Editors cite financial woes for leaving the student-run news cooperative founded in 1938.


The global economic woes affecting daily newspapers are also hitting the student press in Canada. In early September, editors of the Ubyssey at the University of British Columbia announced they were following the lead of several other student newspapers by quitting the news-gathering cooperative Canadian University Press.

During the summer, the Ubyssey’s editorial board decided the paper’s bottom line could no longer afford the membership fees for CUP, despite the fact that the paper was one of CUP’s founders back in 1938. “It’s economic. Our fee last year was $7,000 and that’s a significant chunk,” said Geoff Lister, the paper’s coordinating editor, who pointed out that most student papers have seen their advertising revenues go down and budgets shrink since the financial crisis hit in 2008.

CUP fees are indexed according to the size of the university paper, which, Mr. Lister pointed out, meant his paper was paying 20 times more than some of the smaller student newspapers to belong to CUP. The cooperative also provides services that the Ubyssey did not need, such as legal advice, since the paper retains a lawyer, and CUP’s mentorship program, because UBC’s journalism alumni already play a mentoring role. However, Mr. Lister says they will continue to attend CUP conferences by paying the non-member fee. “CUP does conferences very, very well,” he said.

Erin Hudson, president of CUP, said the co-op regrets the loss of the Ubyssey but said she wasn’t surprised when the decision was made official. “They had communicated their financial situation before their decision was made,” said Ms.

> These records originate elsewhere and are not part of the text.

-- ==== Sys2Proof/Machine/Crypt.lean ====
section
/-! DEFINITION. The store engine: encrypted regions, counters, tags, quarantine, rekey, key commands (R402 to R425). The
counter-and-tag cache is written through at once: the rules give no replacement policy (log 24). -/

namespace Sys2Proof.Machine

/-! ## Places (R342, R343) -/

/-- Bytes of local store of a memory layer in interleaved use (R342). -/
def localBytes : Nat := 0x130000000

/-- Memory layer index of a store location (R343). -/
def Stack.storeLayer (s : Stack) (loc : Nat) : Nat :=
  if s.pooled then (if s.build = .octavo then bits loc 12 1 else bits loc 12 2) else loc / localBytes

/-! ## Regions (R402 to R405) -/

/-- Start of region k. -/
def Stack.regionBase (s : Stack) (k : Nat) : Nat := s.get (KEYS.REGIONW1_BASE k) * 0x200000

/-- Data bytes of region k. -/
def Stack.regionData (s : Stack) (k : Nat) : Nat := s.get (KEYS.REGIONW2_DATA k) * 0x200000

/-- Whether region k is VALID. -/
def Stack.regionValid (s : Stack) (k : Nat) : Bool := 1 ≤ k && k < 16 && s.flag (KEYS.REGIONW0_VALID k)

/-- Sizes of the upper levels of a tree over n items, level 1 first (R405). -/
def levelSizes : Nat → Nat → List Nat
  | 0, _ => []
  | f + 1, n => let m := (n + 7) / 8; m :: (if m ≤ 64 then [] else levelSizes f m)

/-- Upper levels of a region of D data bytes. -/
def upperLevels (d : Nat) : List Nat := levelSizes 10 (d / 4096)

/-- Bytes of a footprint before rounding (R405). -/
def footBytes (d : Nat) : Nat := d + d / 8 + 72 * (d / 4096) + 64 * (upperLevels d).foldl (· + ·) 0

/-- FOOT in 2 MiB units (R405). -/
def footUnits (d : Nat) : Nat := (footBytes d + 0x1FFFFF) / 0x200000

/-- Location of node i of level L; level 0 is the leaves (R405). -/
def nodeLoc (base d l i : Nat) : Nat :=
  if l = 0 then base + d + d / 8 + 64 * i
  else base + d + d / 8 + 72 * (d / 4096) + 64 * ((upperLevels d).take (l - 1)).foldl (· + ·) 0 + 64 * i

/-- Location of the tag of block b (R405). -/
def dataTagLoc (base d b : Nat) : Nat := base + d + 8 * b

/-- Location of the tag of leaf i (R405). -/
def leafTagLoc (base d i : Nat) : Nat := base + d + d / 8 + 64 * (d / 4096) + 8 * i

/-- The region whose footprint holds a location (R403). -/
def Stack.footprintOf (s : Stack) (loc : Nat) : Option Nat :=
  (List.range 16).find? fun k =>
    s.regionValid k && decide (s.regionBase k ≤ loc) && decide (loc < s.regionBase k + footUnits (s.regionData k) * 0x200000)

/-- How a store access with a KID and a location is taken (R403): plaintext, encrypted, or ERROR. -/
inductive StoreKind where
  | plain | encrypted | error
deriving DecidableEq, Repr

/-- R403's table. -/
def Stack.storeKind (s : Stack) (kid loc : Nat) : StoreKind :=
  if kid = 0 then (if (s.footprintOf loc).isSome then .error else .plain)
  else if s.regionValid kid && decide (s.regionBase kid ≤ loc) && decide (loc < s.regionBase kid + s.regionData kid) then .encrypted
  else .error

/-! ## Keys -/

/-- The key in a slot. -/
def Stack.slotKey (s : Stack) (n : Nat) : Option Nat :=
  match mapGet 0 s.keys.slots n with
  | 0 => Option.none
  | k + 1 => some k

/-- A slot filled or emptied. -/
def Stack.setSlot (s : Stack) (n : Nat) (k : Option Nat) : Stack :=
  { s with keys := { s.keys with slots := mapSet 0 s.keys.slots n (match k with
      | some v => v + 1
      | Option.none => 0) } }

/-- Whether region k is being rekeyed. -/
def Stack.rekeying (s : Stack) (k : Nat) : Bool := s.keys.rekey.any fun r => r.region == k

/-- The slot whose key a node of level L covers: the new slot once its subtree lies below the boundary (R417, R418). -/
def Stack.nodeSlot (s : Stack) (k l i : Nat) : Nat :=
  match s.keys.rekey with
  | some r => if r.region = k ∧ (i + 1) * 8 ^ l ≤ s.keys.boundLeaf then r.new.getD (s.get (KEYS.REGIONW0_KEY k)) else s.get (KEYS.REGIONW0_KEY k)
  | Option.none => s.get (KEYS.REGIONW0_KEY k)

/-- The key for a node. -/
def Stack.nodeKey (s : Stack) (k l i : Nat) : Nat := (s.slotKey (s.nodeSlot k l i)).getD 0

/-- Whether a node's subtree straddles the rekey boundary, so that it is pinned in the cache and not verified (R418). -/
def Stack.pinned (s : Stack) (k l i : Nat) : Bool :=
  s.rekeying k && decide (i * 8 ^ l < s.keys.boundLeaf) && decide (s.keys.boundLeaf < (i + 1) * 8 ^ l)

/-! ## Key stream and tags (R408, R409) -/

/-- The AES input block of the store engine (R408). -/
def storeInput (kid chunk minor ctr loc : Nat) : Nat :=
  kid % 16 * 2 ^ 123 + chunk % 8 * 2 ^ 120 + minor % 128 * 2 ^ 113 + ctr % 2 ^ 64 * 2 ^ 49 + loc / 64 % 2 ^ 38 * 2 ^ 11

/-- The four 128-bit chunks of a 512-bit value. -/
def chunks (v : Nat) : List Nat := (List.range 4).map fun c => bits v (128 * c) 128

/-- The value of four chunks. -/
def unchunks (l : List Nat) : Nat := (List.range 4).foldl (fun acc c => acc + l.getD c 0 * 2 ^ (128 * c)) 0

/-- A block's chunks combined with the key stream (R409). -/
def cryptBlock (key kid loc major minor v : Nat) : Nat :=
  unchunks ((List.range 4).map fun c => bits v (128 * c) 128 ^^^ aesEncrypt key (storeInput kid c minor major loc))

/-- The 64-bit tag of four chunks (R409). -/
def storeTag (key kid loc minor ctr v : Nat) : Nat :=
  (ghash (aesEncrypt key 0) (chunks v) ^^^ aesEncrypt key (storeInput kid 4 minor ctr loc)) % 2 ^ 64

/-- A little-endian number of n bytes of memory. -/
def Stack.memNat (s : Stack) (a n : Nat) : Nat := ofBytes (s.readBytes a n)

/-- A node or tag written back. The cache writes whole lines of 64 bytes (R411), so the codewords written are good again. -/
def Stack.putMem (s : Stack) (a n v : Nat) : Stack :=
  { s.writeBytes a (toBytes n v) with health := mapClear s.health (a / 16) ((n + 15) / 16) }

/-! ## Events and quarantine (R415, R425) -/

/-- KEYS.EVENT (R425). -/
def Stack.keysEvent (s : Stack) (region cause : Nat) : Stack :=
  let first := !s.flag KEYS.EVENT_VALID
  let t := s.eventReg KEYS.EVENT_VALID KEYS.EVENT_LOST [(KEYS.EVENT_REGION, region), (KEYS.EVENT_CAUSE, cause)]
  if first then t.raise KEYS.INT_EVENT else t

/-- Whether a block of a region is quarantined. -/
def Stack.quarantined (s : Stack) (k b : Nat) : Bool :=
  s.keys.quarWhole.contains k ||
    s.keys.quar.any fun q =>
      let loc := s.regionBase k + 64 * b
      q.region == k && decide (q.loc ≤ loc) && decide (loc < q.loc + 64 * q.blocks)

/-- REGION_STAT.QUAR of a region: whether quarantined ranges are present (R425). -/
def Stack.showQuar (s : Stack) (k : Nat) : Stack :=
  s.put (KEYS.REGION_STAT_QUAR k) (b2n (s.keys.quarWhole.contains k || s.keys.quar.any fun q => q.region == k))

/-- A range is quarantined; the sixty-fifth quarantines the whole region and sets OVERFLOW (R415). -/
def Stack.quarantine (s : Stack) (k level first blocks : Nat) : Stack :=
  let q : Quar := ⟨k, level, s.regionBase k + 64 * first, blocks⟩
  if s.keys.quar.contains q then s
  else
    let s := (s.raise KEYS.INT_QUAR).keysEvent k 2
    (if s.keys.quar.length < 64 then { s with keys := { s.keys with quar := s.keys.quar ++ [q] } }
     else { s.raise KEYS.QUAR_COUNT_OVERFLOW with keys := { s.keys with quarWhole := s.keys.quarWhole ++ [k] } }).showQuar k

/-- A codeword of a node or tag met by its checker: whether it is bad (R370, R415). -/
def Stack.meetMeta (s : Stack) (loc source : Nat) : Stack × Bool :=
  (s.meetCodeword (loc / 16) source (loc / 16 * 16), s.mark (loc / 16) == .uncorrectable || s.mark (loc / 16) == .poison)

/-- The four codewords of a 64-byte node met. -/
def Stack.meetNode (s : Stack) (loc : Nat) : Stack × Bool :=
  [0, 16, 32, 48].foldl (fun (r : Stack × Bool) o => let q := r.1.meetMeta (loc + o) 7; (q.1, r.2 || q.2)) (s, false)

/-! ## Walking the tree (R406, R407, R411, R416) -/

/-- The nodes over a leaf as fetched, level 1 first, with the leaf; or the place of a bad node: its level and index. -/
inductive Walk where
  | ok (leaf : Nat) (upper : List Nat)
  | bad (level i : Nat)
deriving DecidableEq, Repr

/-- The nodes from level `l` down to the leaf: a parent counter of 0 marks a child as never written (R407); any other node is read,
its checkers meet it, and its tag is verified unless it is pinned. -/
def Stack.walk (k leaf : Nat) : Nat → Nat → Stack → Stack × Walk
  | l, pc, s =>
    let base := s.regionBase k; let d := s.regionData k
    let i := leaf / 8 ^ l
    let loc := nodeLoc base d l i
    let m := if pc = 0 then (s, false) else s.meetNode loc
    let m := if pc = 0 ∨ l ≠ 0 then m else let q := m.1.meetMeta (leafTagLoc base d leaf) 0; (q.1, m.2 || q.2)
    let v := if pc = 0 then 0 else s.memNat loc 64
    let tag := if l = 0 then s.memNat (leafTagLoc base d leaf) 8 else bits v 448 64
    let body := if l = 0 then v else v % 2 ^ 448
    let good := pc == 0 || s.pinned k l i || storeTag (s.nodeKey k l i) k loc 0 pc body == tag
    if m.2 || !good then (m.1, .bad l i)
    else match l with
      | 0 => (m.1, .ok v [])
      | l' + 1 =>
        let r := m.1.walk k leaf l' (bits v (56 * (leaf / 8 ^ l' % 8)) 56)
        match r.2 with
        | .ok lf up => (r.1, .ok lf (up ++ [v]))
        | w => (r.1, w)

/-- The walk from the root (R405). -/
def Stack.fetch (s : Stack) (k leaf : Nat) : Stack × Walk :=
  let top := (upperLevels (s.regionData k)).length
  s.walk k leaf top (mapGet 0 s.keys.root (64 * k + leaf / 8 ^ top))

/-- A bad node quarantines the blocks beneath it (R415). -/
def Stack.quarantineNode (s : Stack) (k l i : Nat) : Stack := s.quarantine k (l + 1) (i * 64 * 8 ^ l) (64 * 8 ^ l)

/-- Major counter of a leaf (R406). -/
def leafMajor (v : Nat) : Nat := v % 2 ^ 64

/-- Minor counter of block j of a leaf (R406). -/
def leafMinor (v j : Nat) : Nat := bits v (64 + 7 * j) 7

/-- A leaf with the minor counter of block j replaced. -/
def setMinor (v j m : Nat) : Nat := v - leafMinor v j * 2 ^ (64 + 7 * j) + m % 128 * 2 ^ (64 + 7 * j)

/-- Counter c of an upper node increased by one; at its end, by a rekey, it starts again at 1. -/
def bumpCounter (v c : Nat) : Nat :=
  let old := bits v (56 * c) 56
  v - old * 2 ^ (56 * c) + (if old = 2 ^ 56 - 1 then 1 else old + 1) * 2 ^ (56 * c)

/-- Nodes written back from level `l` up: each takes the tag of its parent's new counter (R409, R411). `up` are the old nodes from
level `l` on; the answer is the counter that guards the node of level `l - 1`. -/
def Stack.writeUp (k leaf : Nat) : Nat → List Nat → Stack → Stack × Nat
  | l, [], s =>
    let c := 64 * k + leaf / 8 ^ (l - 1)
    let v := bumpCounter (mapGet 0 s.keys.root c) 0
    ({ s with keys := { s.keys with root := mapSet 0 s.keys.root c v } }, v)
  | l, v :: rest, s =>
    let i := leaf / 8 ^ l
    let r := s.writeUp k leaf (l + 1) rest
    let c := leaf / 8 ^ (l - 1) % 8
    let body := bumpCounter (v % 2 ^ 448) c
    let loc := nodeLoc (s.regionBase k) (s.regionData k) l i
    let tag := storeTag (r.1.nodeKey k l i) k loc 0 r.2 body
    (r.1.putMem loc 64 (body + tag * 2 ^ 448), bits body (56 * c) 56)

/-- A leaf and its ancestors written back (R411). -/
def Stack.writeLeaf (s : Stack) (k leaf v : Nat) (up : List Nat) : Stack :=
  let base := s.regionBase k; let d := s.regionData k
  let r := s.writeUp k leaf 1 up
  let loc := nodeLoc base d 0 leaf
  (r.1.putMem loc 64 v).putMem (leafTagLoc base d leaf) 8 (storeTag (r.1.nodeKey k 0 leaf) k loc 0 r.2 v)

Hudson, adding, “Those signs and symptoms are not necessarily unique to the Ubyssey.” But, she said CUP remains strong with 60 members and is currently discussing a number of initiatives.

Other large university papers have cancelled their CUP membership, too. “There was a major financial crunch and we had to cut budgets,” said Josh Oliver, editor-in-chief of the Varsity at the University of Toronto, who pointed out student papers face the same problems as the larger newspaper industry. “I still believe in a national media … Our relations with CUP are friendly.”

Although the big university papers generate enough material from their own campus or city to fill each edition, there are times when they do need to cover events happening elsewhere. An example would be last year’s student protests in Quebec, according to the Ubyssey’s Geoff Lister, who has contacted ex-CUP member papers to see if some sort of informal reciprocal relationship could be set up to handle those occasions without charge.

Those efforts have led to the creation of a new group dubbed the National University Wire composed of the Ubyssey, the McGill Daily, the Varsity, the Gazette at Western University, the Dalhousie Gazette, the Martlet at University of Victoria and the Link at Concordia University. The Varsity’s Mr. Oliver said the name NUW was chosen because the group needed “a tagline” to meet the rules for crediting stories they use from other publications, but said it is not meant to be a replacement wire service.